Task item ::
Please reproduce exactly the lines that begin the listing below, up to and including the line where "have H3 : Keeps P 0x20000000 := H.mono rfl" occurs.

------

-- ==== Sys2Proof/Laws/Keeps1.lean ====
section
/-!
SUPPORT. What every operation keeps, part 1 of 5.
-/
set_option linter.all false

namespace Sys2Proof.Laws

open Sys2Proof Sys2Proof.Machine Sys2Proof.Safety

theorem keeps_execAonPowerUp {P : State → Prop} {straps : Straps} {s : State} (H : Keeps P 0x22000010) (h1 : P s) : ResAll P (execAonPowerUp
    straps s) := by
  have H1 : Keeps P 0x2000000 := H.mono rfl
  have H2 : Keeps P 0x10 := H.mono rfl
  have H3 : Keeps P 0x20000000 := H.mono rfl
  unfold execAonPowerUp
  with_reducible repeat' first
    | assumption | intro _ | refine res_next ?_ | refine keeps_upSm H1 ?_ | refine keeps_upAon H2 ?_ | refine keeps_allFresh H3 ?_ | split
    | dsimp only

theorem keeps_onAlways {P : State → Prop} {s : State} {f : State → State} (h0 : P s) (h1 : ∀ y1, P y1 → P (f y1)) : ResAll P (onAlways s f)
    := by
  unfold onAlways
  with_reducible repeat' first
    | assumption | intro _ | refine h1 _ ?_ | refine res_next ?_ | split | dsimp only

theorem keeps_execAonPowerOff {P : State → Prop} {s : State} (H : Keeps P 0x20000000) (h0 : P s) : ResAll P (execAonPowerOff s) := by
  unfold execAonPowerOff
  with_reducible repeat' first
    | assumption | intro _ | refine res_next ?_ | refine keeps_allFresh H ?_
    | refine res_get ‹_ = Host.Outcome.next _› (keeps_onAlways ?_ ?_) | refine keeps_onAlways ?_ ?_ | split | dsimp only

theorem keeps_mainDown {P : State → Prop} {s : State} {ph : MainPhase} {cause : Nat} (H : Keeps P 0x10000010) (h0 : P s) : P (State.mainDown
    s ph cause) := by
  have H1 : Keeps P 0x10 := H.mono rfl
  have H2 : Keeps P 0x10000000 := H.mono rfl
  unfold State.mainDown
  with_reducible repeat' first
    | assumption | intro _ | refine keeps_upAon H1 ?_ | refine keeps_mainFresh H2 ?_ | split | dsimp only

theorem keeps_railsOff {P : State → Prop} {s : State} {cause : Nat} (H : Keeps P 0x10000010) (h0 : P s) : P (State.railsOff s cause) := by
  unfold State.railsOff
  with_reducible repeat' first
    | assumption | intro _ | refine keeps_mainDown H ?_ | split | dsimp only

theorem keeps_execInputOutOfRange {P : State → Prop} {s : State} (H : Keeps P 0x10000010) (h0 : P s) : ResAll P (execInputOutOfRange s) :=
    by
  have H1 : Keeps P 0x10 := H.mono rfl
  unfold execInputOutOfRange
  with_reducible repeat' first
    | assumption | intro _ | refine res_next ?_ | refine keeps_upAon H1 ?_ | refine keeps_railsOff H ?_
    | refine res_get ‹_ = Host.Outcome.next _› (keeps_onAlways ?_ ?_) | refine keeps_onAlways ?_ ?_ | split | dsimp only

theorem keeps_spent {P : State → Prop} {s : State} (H : Keeps P 0x2) (h0 : P s) : P (State.spent s) := by
  unfold State.spent
  with_reducible repeat' first
    | assumption | intro _ | refine keeps_free H ?_ | split | dsimp only

theorem keeps_upVec {P : State → Prop} {s : State} {k : Nat} {f : CallVec → CallVec} (H : Keeps P 0x400000) (h0 : P s) : P (State.upVec s k
    f) := by
  unfold State.upVec
  with_reducible repeat' first
    | assumption | intro _ | refine keeps_upCall H ?_ | split | dsimp only

theorem keeps_enterTableau {P : State → Prop} {s : State} {cause : Nat} {trig : Nat} (H : Keeps P 0x110) (h0 : P s) : P (State.enterTableau
    s cause trig) := by
  have H1 : Keeps P 0x100 := H.mono rfl
  have H2 : Keeps P 0x10 := H.mono rfl
  unfold State.enterTableau
  with_reducible repeat' first
    | assumption | intro _ | refine keeps_upNet H1 ?_ | refine keeps_upAon H2 ?_ | split | dsimp only

theorem keeps_tracePut {P : State → Prop} {s : State} {r : Bytes} (H : Keeps P 0x4000110) (h0 : P s) : P (State.tracePut s r) := by
  have H1 : Keeps P 0x4000000 := H.mono rfl
  have H2 : Keeps P 0x110 := H.mono rfl
  unfold State.tracePut
  with_reducible repeat' first
    | assumption | intro _ | refine keeps_upObs H1 ?_ | refine keeps_enterTableau H2 ?_ | split | dsimp only

theorem keeps_traceTrigger {P : State → Prop} {s : State} {i : Nat} {r : Bytes} (H : Keeps P 0x4000110) (h0 : P s) : P (State.traceTrigger s
    i r) := by
  have H1 : Keeps P 0x4000000 := H.mono rfl
  have H2 : Keeps P 0x110 := H.mono rfl
  unfold State.traceTrigger
  with_reducible repeat' first
    | assumption | intro _ | refine keeps_upObs H1 ?_ | refine keeps_tracePut H ?_ | refine keeps_enterTableau H2 ?_ | split | dsimp only

theorem keeps_ao {P : State → Prop} {s : State} {n : Nat} {k : Nat} (H : Keeps P 0x4000000) (h0 : P s) : P (State.ao s n k) := by
  unfold State.ao
  with_reducible repeat' first
    | assumption | intro _ | refine keeps_upObs H ?_ | split | dsimp only

theorem keeps_traceDrop {P : State → Prop} {s : State} (H : Keeps P 0x4000000) (h0 : P s) : P (State.traceDrop s) := by
  unfold State.traceDrop
  with_reducible repeat' first
    | assumption | intro _ | refine keeps_upObs H ?_ | refine keeps_ao H ?_ | split | dsimp only

theorem keeps_traceJudge {P : State → Prop} {s : State} {unit : Nat} {code : Nat} {fn : Nat} {d0 : Nat} {d1 : Nat} {sat : TTrig → Bool} (H :
    Keeps P 0x4000110) (h0 : P s) : P (State.traceJudge s unit code fn d0 d1 sat) := by
  have H1 : Keeps P 0x4000000 := H.mono rfl
  unfold State.traceJudge
  with_reducible repeat' first
    | assumption | intro _ | refine keeps_traceDrop H1 ?_ | refine keeps_traceTrigger H ?_ | refine keeps_tracePut H ?_ | split
    | dsimp only

theorem keeps_trace {P : State → Prop} {s : State} {unit : Nat} {code : Nat} {fn : Nat} {d0 : Nat} {d1 : Nat} (H : Keeps P 0x4000110) (h0 :
    P s) : P (State.trace s unit code fn d0 d1) := by
  unfold State.trace
  with_reducible repeat' first
    | assumption | intro _ | refine keeps_traceJudge H ?_ | split | dsimp only

theorem keeps_emit {P : State → Prop} {s : State} {k : OutKind} {a : Nat} {b : Nat} {c : Nat} {bs : Bytes} (H : Keeps P 0x1) (h0 : P s) : P
    (State.emit s k a b c bs) := by
  unfold State.emit
  with_reducible repeat' first
    | assumption | intro _ | refine keeps_out H ?_ | split | dsimp only

theorem keeps_sendMsg {P : State → Prop} {s : State} {k : Nat} (H : Keeps P 0x4400111) (h0 : P s) : P (State.sendMsg s k) := by
  have H1 : Keeps P 0x1 := H.mono rfl
  have H2 : Keeps P 0x4000110 := H.mono rfl
  have H3 : Keeps P 0x4000000 := H.mono rfl
  have H4 : Keeps P 0x400000 := H.mono rfl
  unfold State.sendMsg
  with_reducible repeat' first
    | assumption | intro _ | refine keeps_emit H1 ?_ | refine keeps_trace H2 ?_ | refine keeps_ao H3 ?_ | refine keeps_upVec H4 ?_ | split
    | dsimp only

theorem keeps_tell1 {P : State → Prop} {s : State} {t : CallTarget} {at_ : Bool} (H : Keeps P 0x4400111) (h0 : P s) : P (State.tell1 s t
    at_) := by
  unfold State.tell1
  with_reducible repeat' first
    | assumption | intro _ | refine keeps_sendMsg H ?_ | split | dsimp only

theorem keeps_newlyEligible {P : State → Prop} {s : State} {t : CallTarget} (H : Keeps P 0x4400111) (h0 : P s) : P (State.newlyEligible s t)
    := by
  have H1 : Keeps P 0x400000 := H.mono rfl
  unfold State.newlyEligible
  with_reducible repeat' first
    | assumption | intro _ | refine keeps_tell1 H ?_ | refine keeps_upVec H1 ?_ | split | dsimp only

theorem keeps_withObs {P : State → Prop} {s : State} {f : State → State} (H : Keeps P 0x4400111) (h0 : P s) (h1 : ∀ y1, P y1 → P (f y1)) : P
    (State.withObs s f) := by
  unfold State.withObs
  with_reducible repeat' first
    | assumption | intro _ | refine h1 _ ?_ | refine keeps_newlyEligible H ?_ | split | dsimp only

theorem keeps_traceErr {P : State → Prop} {s : State} {unit : Nat} {code : Nat} {fn : Nat} {op : Nat} (H : Keeps P 0x4000110) (h0 : P s) : P
    (State.traceErr s unit code fn op) := by
  unfold State.traceErr
  with_reducible repeat' first
    | assumption | intro _ | refine keeps_traceJudge H ?_ | split | dsimp only

theorem keeps_fnCtr {P : State → Prop} {s : State} {fn : Nat} {n : Nat} {k : Nat} (H : Keeps P 0x4000000) (h0 : P s) : P (State.fnCtr s fn n
    k) := by
  unfold State.fnCtr
  with_reducible repeat' first
    | assumption | intro _ | refine keeps_upObs H ?_ | split | dsimp only

theorem keeps_bumpSeq {P : State → Prop} {s : State} {fn : Nat} (H : Keeps P 0x40000) (h0 : P s) : P (State.bumpSeq s fn) := by
  unfold State.bumpSeq
  with_reducible repeat' first
    | assumption | intro _ | refine keeps_upRas H ?_ | split | dsimp only

theorem keeps_smLog {P : State → Prop} {s : State} {r : Bytes} (H : Keeps P 0x3000000) (h0 : P s) : P (State.smLog s r) := by
  have H1 : Keeps P 0x2000000 := H.mono rfl
  have H2 : Keeps P 0x1000000 := H.mono rfl
  unfold State.smLog
  with_reducible repeat' first
    | assumption | intro _ | refine keeps_upSm H1 ?_ | refine keeps_upFlash H2 ?_ | split | dsimp only

theorem keeps_hostWrite {P : State → Prop} {s : State} {fn : Nat} {a : Nat} {b : Bytes} (H : Keeps P 0x4800001) (h0 : P s) : P
    (State.hostWrite s fn a b) := by
  have H1 : Keeps P 0x800000 := H.mono rfl
  have H2 : Keeps P 0x4000000 := H.mono rfl
  have H3 : Keeps P 0x1 := H.mono rfl
  unfold State.hostWrite
  with_reducible repeat' first
    | assumption | intro _ | refine keeps_foldl ?_ ?_ | refine keeps_upHost H1 ?_ | refine keeps_fnCtr H2 ?_ | refine keeps_emit H3 ?_
    | refine keeps_ao H2 ?_ | split | dsimp only

theorem keeps_watchVec {P : State → Prop} {s : State} {k : Nat} {f : CallVec → CallVec} (H : Keeps P 0x4400111) (h0 : P s) : P
    (State.watchVec s k f) := by
  have H1 : Keeps P 0x400000 := H.mono rfl
  unfold State.watchVec
  with_reducible repeat' first
    | assumption | intro _ | refine keeps_withObs H ?_ ?_ | refine keeps_newlyEligible H ?_ | refine keeps_upVec H1 ?_ | split | dsimp only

------

Result for this exercise ::
-- ==== Sys2Proof/Laws/Keeps1.lean ====
section
/-!
SUPPORT. What every operation keeps, part 1 of 5.
-/
set_option linter.all false

namespace Sys2Proof.Laws

open Sys2Proof Sys2Proof.Machine Sys2Proof.Safety

theorem keeps_execAonPowerUp {P : State → Prop} {straps : Straps} {s : State} (H : Keeps P 0x22000010) (h1 : P s) : ResAll P (execAonPowerUp
    straps s) := by
  have H1 : Keeps P 0x2000000 := H.mono rfl
  have H2 : Keeps P 0x10 := H.mono rfl
  have H3 : Keeps P 0x20000000 := H.mono rfl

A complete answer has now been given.